Sampler that analyzes model inference results on the dataset and picks the most relevant samples for training.

Creates a dataset from the -k/--count hardest items for a model. The whole dataset or a single subset will be split into the sampled and unsampled subsets based on the model confidence. The dataset must contain model confidence values in the scores attributes of annotations.

There are five methods of sampling (the -m/--method option):

  • topk - Return the k items with the highest uncertainty data

  • lowk - Return the k items with the lowest uncertainty data

  • randk - Return random k items

  • mixk - Return a half using topk, and the other half using lowk method

  • randtopk - Select 3*k items randomly, and return the topk among them

Notes:

  • Each image’s inference result must contain the probability for all classes (in the scores attribute).

  • Requesting a sample larger than the number of all images will return all images.

Usage:

relevancy_sampler [-h] -k COUNT [-a {entropy}] [-i INPUT_SUBSET]
                  [-o SAMPLED_SUBSET] [-u UNSAMPLED_SUBSET]
                  [-m {topk,lowk,randk,mixk,randtopk}] [-d OUTPUT_FILE]

Optional arguments:

  • -h, --help (flag) - Show this help message and exit

  • -k, --count (int) - Number of items to sample

  • -a, --algorithm (one of: entropy) - Sampling algorithm (default: entropy)

  • -i, --input_subset (str) - Subset name to select sample from (default: None)

  • -o, --sampled_subset (str) - Subset name to put sampled data to (default: sample)

  • -u, --unsampled_subset (str) - Subset name to put the rest data to (default: unsampled)

  • -m, --sampling_method (one of: topk, lowk, randk, mixk, randtopk) - Sampling method (default: topk)

  • -d, --output_file (path) - A .csv file path to dump sampling results

Examples:

  • Select the most relevant data subset of 20 images based on model certainty, put the result into sample subset and put all the rest into unsampled subset, use train subset as input. The dataset must contain model confidence values in the scores attributes of annotations.

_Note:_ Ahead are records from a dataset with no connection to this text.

/-! ### The opcode table's own selection test (R105) -/

/-- Column `match` of spec/opcode_table.json. -/
def Op.tableMatch : Op → Descriptor
  | .writeCommand => 0x01000000000000000000000000000000#128
  | .writeData => 0x02000000000000000000000000000000#128
  | .readData => 0x03000000000000000000000000000000#128
  | .clockPulse => 0x04000000000000000000000000000000#128
  | .setColumnWindow => 0x10000000000000000000000000000000#128
  | .setRowWindow => 0x11000000000000000000000000000000#128
  | .setPoint => 0x12000000000000000000000000000000#128
  | .setAddrWindow => 0x13000000000000000000000000000000#128
  | .pushColor => 0x20000000000000000000000000000000#128
  | .pushColors => 0x21000000000000000000000000000000#128
  | .flood => 0x22000000000000000000000000000000#128
  | .maskingOn => 0x30000000000000000000000000000000#128
  | .maskingOff => 0x31000000000000000000000000000000#128
  | .flipMask => 0x32000000000000000000000000000000#128
  | .overdrawOn => 0x33000000000000000000000000000000#128
  | .overdrawOff => 0x34000000000000000000000000000000#128
  | .setBackgroundColor => 0x35000000000000000000000000000000#128
  | .setForegroundColor => 0x36000000000000000000000000000000#128
  | .drawPixel => 0x40000000000000000000000000000000#128
  | .drawLine => 0x41000000000000000000000000000000#128
  | .drawFastHLine => 0x42000000000000000000000000000000#128
  | .drawFastVLine => 0x43000000000000000000000000000000#128
  | .fillRect => 0x44000000000000000000000000000000#128
  | .fillScreen => 0x45000000000000000000000000000000#128
  | .readPixel => 0x46000000000000000000000000000000#128
  | .fastFlood => 0x50000000000000000000000000000000#128
  | .fastDrawPixel => 0x51000000000000000000000000000000#128
  | .fastDrawLine => 0x52000000000000000000000000000000#128
  | .fastDrawFastHLine => 0x53000000000000000000000000000000#128
  | .fastDrawFastVLine => 0x54000000000000000000000000000000#128
  | .fastFillRect => 0x55000000000000000000000000000000#128
  | .fastFillScreen => 0x56000000000000000000000000000000#128
  | .fastXorFlood => 0x57000000000000000000000000000000#128
  | .fastXorRect => 0x58000000000000000000000000000000#128
  | .fastFillTriangle => 0x59000000000000000000000000000000#128
  | .fastDrawTriangle => 0x5A000000000000000000000000000000#128

/-- Column `mask` of spec/opcode_table.json, row by row. -/
def Op.tableMask : Op → Descriptor
  | .writeCommand => 0xFFFFFF00FFFFFFFFFFFFFFFFFFFFFFFF#128
  | .writeData => 0xFFFFFF00FFFFFFFFFFFFFFFFFFFFFFFF#128
  | .readData => 0xFFFFFFFFFFFFFFFFFFFFFFFFFFFFFFFF#128
  | .clockPulse => 0xFFFFFFFFFFFFFFFFFFFFFFFFFFFFFFFF#128
  | .setColumnWindow => 0xFFFFFFFF00000000FFFFFFFFFFFFFFFF#128
  | .setRowWindow => 0xFFFFFFFF00000000FFFFFFFFFFFFFFFF#128
  | .setPoint => 0xFFFFFFFF00000000FFFFFFFFFFFFFFFF#128
  | .setAddrWindow => 0xFFFFFFFF0000000000000000FFFFFFFF#128
  | .pushColor => 0xFFFF0000FFFFFFFFFFFFFFFFFFFFFFFF#128
  | .pushColors => 0xFFFEFFFF000000000000FFFFFFFFFFFF#128
  | .flood => 0xFFFF000000000000FFFFFFFFFFFFFFFF#128
  | .maskingOn => 0xFFFFFFFFFFFFFFFFFFFFFFFFFFFFFFFF#128
  | .maskingOff => 0xFFFFFFFFFFFFFFFFFFFFFFFFFFFFFFFF#128
  | .flipMask => 0xFFFFFFFFFFFFFFFFFFFFFFFFFFFFFFFF#128
  | .overdrawOn => 0xFFFFFFFFFFFFFFFFFFFFFFFFFFFFFFFF#128
  | .overdrawOff => 0xFFFFFFFFFFFFFFFFFFFFFFFFFFFFFFFF#128
  | .setBackgroundColor => 0xFFFF0000FFFFFFFFFFFFFFFFFFFFFFFF#128
  | .setForegroundColor => 0xFFFF0000FFFFFFFFFFFFFFFFFFFFFFFF#128
  | .drawPixel => 0xFFFF000000000000FFFFFFFFFFFFFFFF#128
  | .drawLine => 0xFFFF00000000000000000000FFFFFFFF#128
  | .drawFastHLine => 0xFFFF0000000000000000FFFFFFFFFFFF#128
  | .drawFastVLine => 0xFFFF0000000000000000FFFFFFFFFFFF#128
  | .fillRect => 0xFFFF00000000000000000000FFFFFFFF#128
  | .fillScreen => 0xFFFF0000FFFFFFFFFFFFFFFFFFFFFFFF#128
  | .readPixel => 0xFFFFFFFF00000000FFFFFFFFFFFFFFFF#128
  | .fastFlood => 0xFFFFFF0000000000FFFFFFFFFFFFFFFF#128
  | .fastDrawPixel => 0xFFFFFF0000000000FFFFFFFFFFFFFFFF#128
  | .fastDrawLine => 0xFFFFFF000000000000000000FFFFFFFF#128
  | .fastDrawFastHLine => 0xFFFFFF00000000000000FFFFFFFFFFFF#128
  | .fastDrawFastVLine => 0xFFFFFF00000000000000FFFFFFFFFFFF#128
  | .fastFillRect => 0xFFFFFF000000000000000000FFFFFFFF#128
  | .fastFillScreen => 0xFFFFFF00FFFFFFFFFFFFFFFFFFFFFFFF#128
  | .fastXorFlood => 0xFFFFFF0000000000FFFFFFFFFFFFFFFF#128
  | .fastXorRect => 0xFFFFFF000000000000000000FFFFFFFF#128
  | .fastFillTriangle => 0xFFFFFF00000000000000000000000000#128
  | .fastDrawTriangle => 0xFFFFFF00000000000000000000000000#128

/-- "a word `w` selects the row if and only if `w & mask = match`" (R105). -/
def Op.selects (m : Op) (w : Descriptor) : Bool := (w &&& m.tableMask) == m.tableMatch

end Sys2Proof
end

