-- ==== Sys2Proof/Machine/Window.lean ====
section
/-! DEFINITION. Addressing Window Controller (spec/41). -/

namespace Sys2Proof.Machine

/-- `setColumnWindow x1, x2` (R153). -/
def execSetColumnWindow (x1 x2 : Int) (s : State) : Host.Outcome State Fault Refusal :=
  .next (finish (winCols x1 x2 s))

/-- `setRowWindow y1, y2` (R154). -/
def execSetRowWindow (y1 y2 : Int) (s : State) : Host.Outcome State Fault Refusal :=
  .next (finish (winRows y1 y2 s))

/-- `setPoint x, y` (R155). -/
def execSetPoint (x y : Int) (s : State) : Host.Outcome State Fault Refusal := .next (finish (winSet x y x y s))

/-- `setAddrWindow x1, y1, x2, y2` (R156). -/
def execSetAddrWindow (x1 y1 x2 y2 : Int) (s : State) : Host.Outcome State Fault Refusal :=
  .next (finish (winSet x1 y1 x2 y2 s))

end Sys2Proof.Machine
end

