/-- The four window operations reach a known panel: the window registers they program hold the values sent, high byte
first, the other half of the window is kept, and so are the pixels, the format and the cursor (R73, R107, R153 to R156). -/
def Obligations.PanelTakesTheWindow : Prop :=
  ∀ (x1 y1 x2 y2 : Int) (s : State) (p : Panel), s.panel = .known p →
    (∃ t q, exec (.setColumnWindow x1 x2) s = .next t ∧ t.panel = .known q ∧
      q.window = ((BitVec.ofInt 16 x1, BitVec.ofInt 16 x2), (p.pYs, p.pYe)) ∧ q.pixels = p.pixels) ∧
    (∃ t q, exec (.setRowWindow y1 y2) s = .next t ∧ t.panel = .known q ∧
      q.window = ((p.pXs, p.pXe), (BitVec.ofInt 16 y1, BitVec.ofInt 16 y2)) ∧ q.pixels = p.pixels) ∧
    (∃ t q, exec (.setPoint x1 y1) s = .next t ∧ t.panel = .known q ∧
      q.window = ((BitVec.ofInt 16 x1, BitVec.ofInt 16 x1), (BitVec.ofInt 16 y1, BitVec.ofInt 16 y1)) ∧
      q.pixels = p.pixels) ∧
    ∃ t q, exec (.setAddrWindow x1 y1 x2 y2) s = .next t ∧ t.panel = .known q ∧
      q.window = ((BitVec.ofInt 16 x1, BitVec.ofInt 16 x2), (BitVec.ofInt 16 y1, BitVec.ofInt 16 y2)) ∧
      q.pixels = p.pixels

/-- When the panel becomes unspecified, and that it stays so (R77, R78; log 4): at a data frame under no command that takes
data, at a read frame under any command but a read, and at the first pixel frame under a window that is reversed or
reaches outside the panel, which a dummy read is not (log 15); with a good window also where the cursor is on no cell
(log 14). What such a read returns is a free value (log 10). A command frame never does it; of all operations only the
five that send data or read frames without a command of their own can meet an unexpected frame; and an operation that
takes coordinates to clip never leaves a known panel unspecified, in either format. -/
def Obligations.PanelBecomesUnspecified : Prop :=
  (∀ (s : State) (p : Panel), s.panel = .known p →
    (∀ b, ∃ q, (s.panel.onFrame s.readDummyReads (.cmd b)) = .known q) ∧
    (∀ b, ∃ t, exec (.writeData b) s = .next t ∧
      (t.panel = .unspecified .protocolViolation ↔ p.pOpen = .none ∨ p.pOpen = .ramrd ∨ p.pOpen = .other) ∧
      (t.panel = .unspecified .windowOutOfRange ↔ p.pOpen = .ramwr ∧ ¬p.WindowInside) ∧
      (t.panel = .unspecified .cursorOutOfRange ↔ p.pOpen = .ramwr ∧ p.WindowInside ∧ ¬(p.pCx < 240 ∧ p.pCy < 320))) ∧
    ∃ t, exec .readData s = .next t ∧
      (t.panel = .unspecified .protocolViolation ↔ p.pOpen ≠ .ramrd) ∧
      (t.panel = .unspecified .windowOutOfRange ↔ p.pOpen = .ramrd ∧ p.pDummy = 0 ∧ ¬p.WindowInside) ∧
      (t.panel = .unspecified .cursorOutOfRange ↔
        p.pOpen = .ramrd ∧ p.pDummy = 0 ∧ p.WindowInside ∧ ¬(p.pCx < 240 ∧ p.pCy < 320)) ∧
      ∀ why, t.panel = .unspecified why → t.result = 0#8 ++ Config.freeByte s.freeDraws) ∧
  (∀ (i : Instr) (s t : State) (why : PanelRefusal), s.panel = .unspecified why → exec i s = .next t →
    t.panel = .unspecified why ∧ (i = .readData → t.result = 0#8 ++ Config.freeByte s.freeDraws)) ∧
  ∀ (i : Instr) (s t : State) (p : Panel), s.panel = .known p → exec i s = .next t →
    (t.panel = .unspecified .protocolViolation →
      (∃ b, i = .writeData b) ∨ i = .readData ∨ i = .clockPulse ∨ (∃ c, i = .pushColor c) ∨
        ∃ a n, i = .pushColors a n false) ∧
    (hasShape i = true → ∃ q, t.panel = .known q)

/-- A read stream (R76, R109, R138): after 0x2E, or after 0x3E which leaves the cursor where it stood (R72), `readData`
returns the dummies first and then the bytes of the pixels from the window's start, or from the cursor, row by row and
wrapping (R75; that reads wrap too is the model's choice where R241 says otherwise, log 23); no pixel changes. Nothing is said of a dummy, whose value is free (log 10). The settle time is met. -/
def Obligations.ReadStreamContinues : Prop :=
  ∀ (s : State) (p : Panel) (x1 y1 w h k n : Nat) (c : Byte), s.panel = .known p → p.HasWindow x1 y1 w h →
    settleMet s = true → (c = 0x2E#8 ∧ k = 0) ∨ (c = 0x3E#8 ∧ p.AtPixel x1 y1 w h k) →
    ∃ (t : State) (q : Panel) (ds bs : List Byte), ds.length = s.readDummyReads ∧ bs = p.streamBytes x1 y1 w h k n ∧
      execAll (.writeCommand c :: List.replicate (ds.length + bs.length) .readData) s = .next t ∧
      t.txlog = s.txlog ++ .cmd c :: (ds ++ bs).map .rd ∧
      (∀ b, bs.getLast? = some b → t.result = 0#8 ++ b) ∧
      t.panel = .known q ∧ q.Reading x1 y1 w h (k + n) ∧ q.gram = p.gram ∧ q.format = p.format

/-! ### Pixel Streaming Engine (spec/42) -/

/-- `pushColor` (R168): two data frames, no command frame. -/
def Obligations.PushColorFrames : Prop :=
  ∀ (color : Color) (s : State),
    exec (.pushColor color) s = .next
      { afterWrites (wordLog color) (lo8 color) s with primState := .streaming, rowMemo := [], colMemo := [] }

/-- `pushColors` (R169): the words of the host's memory in ascending order, addresses modulo 2^32, after 0x2C if `first`;
nothing at all for a zero count. The memory is not written. A word the host stores (R62) is the word read there from then
on; every other word, and everything else, is kept. A word nothing has stored is a free value, and `freeDraws` counts (the
model's own, logs 7, 10). -/
def Obligations.PushColorsFrames : Prop :=
  (∀ (addr : BitVec 32) (count : Nat) (first : Bool) (s : State),
    exec (.pushColors addr 0 first) s = .next s ∧
    exec (.pushColors addr (count + 1) first) s = .next
      { afterWrites (bufferLog s addr (count + 1) first) (lo8 (bufferWord s addr count)) s with
        primState := .streaming, rowMemo := [], colMemo := [], freeDraws := s.freeDraws + (count + 1) }) ∧
  ∀ (addr : BitVec 32) (v : Color) (s : State),
    ∃ t, serve (.store addr v) s = .next t ∧ t = { s with pixMem := t.pixMem } ∧
      ∀ (a : BitVec 32) (i : Nat),
        bufferWord t a i = if (a.toNat + i) % 4294967296 = addr.toNat then v else bufferWord s a i

/-- `flood` (R170, R167) and `fastFlood` (R233, R231): 0x2C and `length` pixels; nothing at all for a zero length. -/
def Obligations.FloodFrames : Prop :=
  ∀ (color : Color) (c8 : Byte) (length : Nat) (s : State),
    exec (.flood color 0) s = .next s ∧ exec (.fastFlood c8 0) s = .next s ∧
    exec (.flood color (length + 1)) s = .next
      { afterWrites (floodLog16 color (length + 1)) (lo8 color) s with
        primState := .streaming, rowMemo := [], colMemo := [] } ∧
    exec (.fastFlood c8 (length + 1)) s = .next
      { afterWrites (floodLog8 c8 (length + 1)) c8 s with primState := .streaming, rowMemo := [], colMemo := [] }

/-- Where a flood lands: row by row from the start of the panel's window, wrapping after its last pixel; every other cell
is as before (R72, R74, R75). The format matches the path (R80). -/
def Obligations.FloodFillsTheWindow : Prop :=
  ∀ (s : State) (p : Panel) (x1 y1 w h length : Nat), s.panel = .known p → p.HasWindow x1 y1 w h →
    (∀ color, p.format = .twoBytes → ∃ t, exec (.flood color length) s = .next t ∧
      Paints s t (fun px py => ∃ i, i < length ∧ px = pixelCol x1 w i ∧ py = pixelRow y1 w h i) color) ∧
    ∀ c8, p.format = .oneByte → ∃ t, exec (.fastFlood c8 length) s = .next t ∧
      Paints s t (fun px py => ∃ i, i < length ∧ px = pixelCol x1 w i ∧ py = pixelRow y1 w h i) (0#8 ++ c8)

/-- Where `pushColors` and `pushColor` put their words, in the two-byte format: with `first` from the start of the panel's
window (R72), without it, and one word at a time by `pushColor`, from the pixel the open stream has come to; pixel by pixel
along the rows, wrapping after the window's last pixel (R74, R75, R168, R169). The stream stays open behind the last word,
so the statement can be applied again. A stream of more words than the window holds overwrites its own. -/
def Obligations.PushColorsFillsTheWindow : Prop :=
  ∀ (s : State) (p : Panel) (x1 y1 w h k count : Nat) (addr : BitVec 32), s.panel = .known p → p.format = .twoBytes →
    (p.HasWindow x1 y1 w h → count ≤ w * h →
      ∃ t q, exec (.pushColors addr count true) s = .next t ∧ t.panel = .known q ∧
        p.Streamed q x1 y1 w h 0 count (bufferWord s addr) ∧ (0 < count → q.Writing x1 y1 w h count)) ∧
    (p.Writing x1 y1 w h k → count ≤ w * h →
      ∃ t q, exec (.pushColors addr count false) s = .next t ∧ t.panel = .known q ∧
        p.Streamed q x1 y1 w h k count (bufferWord s addr) ∧ q.Writing x1 y1 w h (k + count)) ∧
    (p.Writing x1 y1 w h k → ∀ color,
      ∃ t q, exec (.pushColor color) s = .next t ∧ t.panel = .known q ∧
        p.Streamed q x1 y1 w h k 1 (fun _ => color) ∧ q.Writing x1 y1 w h (k + 1))

/-! ### Compositing control (spec/43) -/

/-- The seven operations: each writes exactly the one register its rule names and nothing else (R180 to R187). -/
def Obligations.CompositingOperations : Prop :=
  ∀ (color : Color) (s : State),
    exec .maskingOn s = .next { s with doMasking := true } ∧
    exec .maskingOff s = .next { s with doMasking := false } ∧
    exec .flipMask s = .next { s with maskFlag := !s.maskFlag } ∧
    exec .overdrawOn s = .next { s with doOverdraw := true } ∧
    exec .overdrawOff s = .next { s with doOverdraw := false } ∧
    exec (.setBackgroundColor color) s = .next { s with backgroundColor := color } ∧
    exec (.setForegroundColor color) s = .next { s with foregroundColor := color }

    datum transform -t relevancy_sampler -- \
      --algorithm entropy \
      --subset_name train \
      --sample_name sample \
      --unsampled_name unsampled \
      --sampling_method topk -k 20
    

random_sampler#

Sampler that keeps no more than required number of items in the dataset.

Notes:

  • Items are selected uniformly (tries to keep original item distribution by subsets)

  • Requesting a sample larger than the number of all images will return all images

Usage:

random_sampler [-h] -k COUNT [-s SUBSET] [--seed SEED]

Optional arguments:

  • -h, --help (flag) - Show this help message and exit

  • -k, --count (int) - Maximum number of items to sample

  • -s, --subset (str) - Limit changes to this subset (default: affect all dataset)

  • --seed (int) - Initial value for random number generator

Examples:

  • Select subset of 20 images randomly

    datum transform -t random_sampler -- -k 20
    
  • Select subset of 20 images, modify only train subset

    datum transform -t random_sampler -- -k 20 -s train
    

random_label_sampler#

Sampler that keeps at least the required number of annotations of each class in the dataset for each subset separately.

Consider using the “stats” command to get class distribution in the dataset.

Notes:

  • Items can contain annotations of several selected classes (e.g. 3 bounding boxes per image). The number of annotations in the resulting dataset varies between max(class counts) and sum(class counts)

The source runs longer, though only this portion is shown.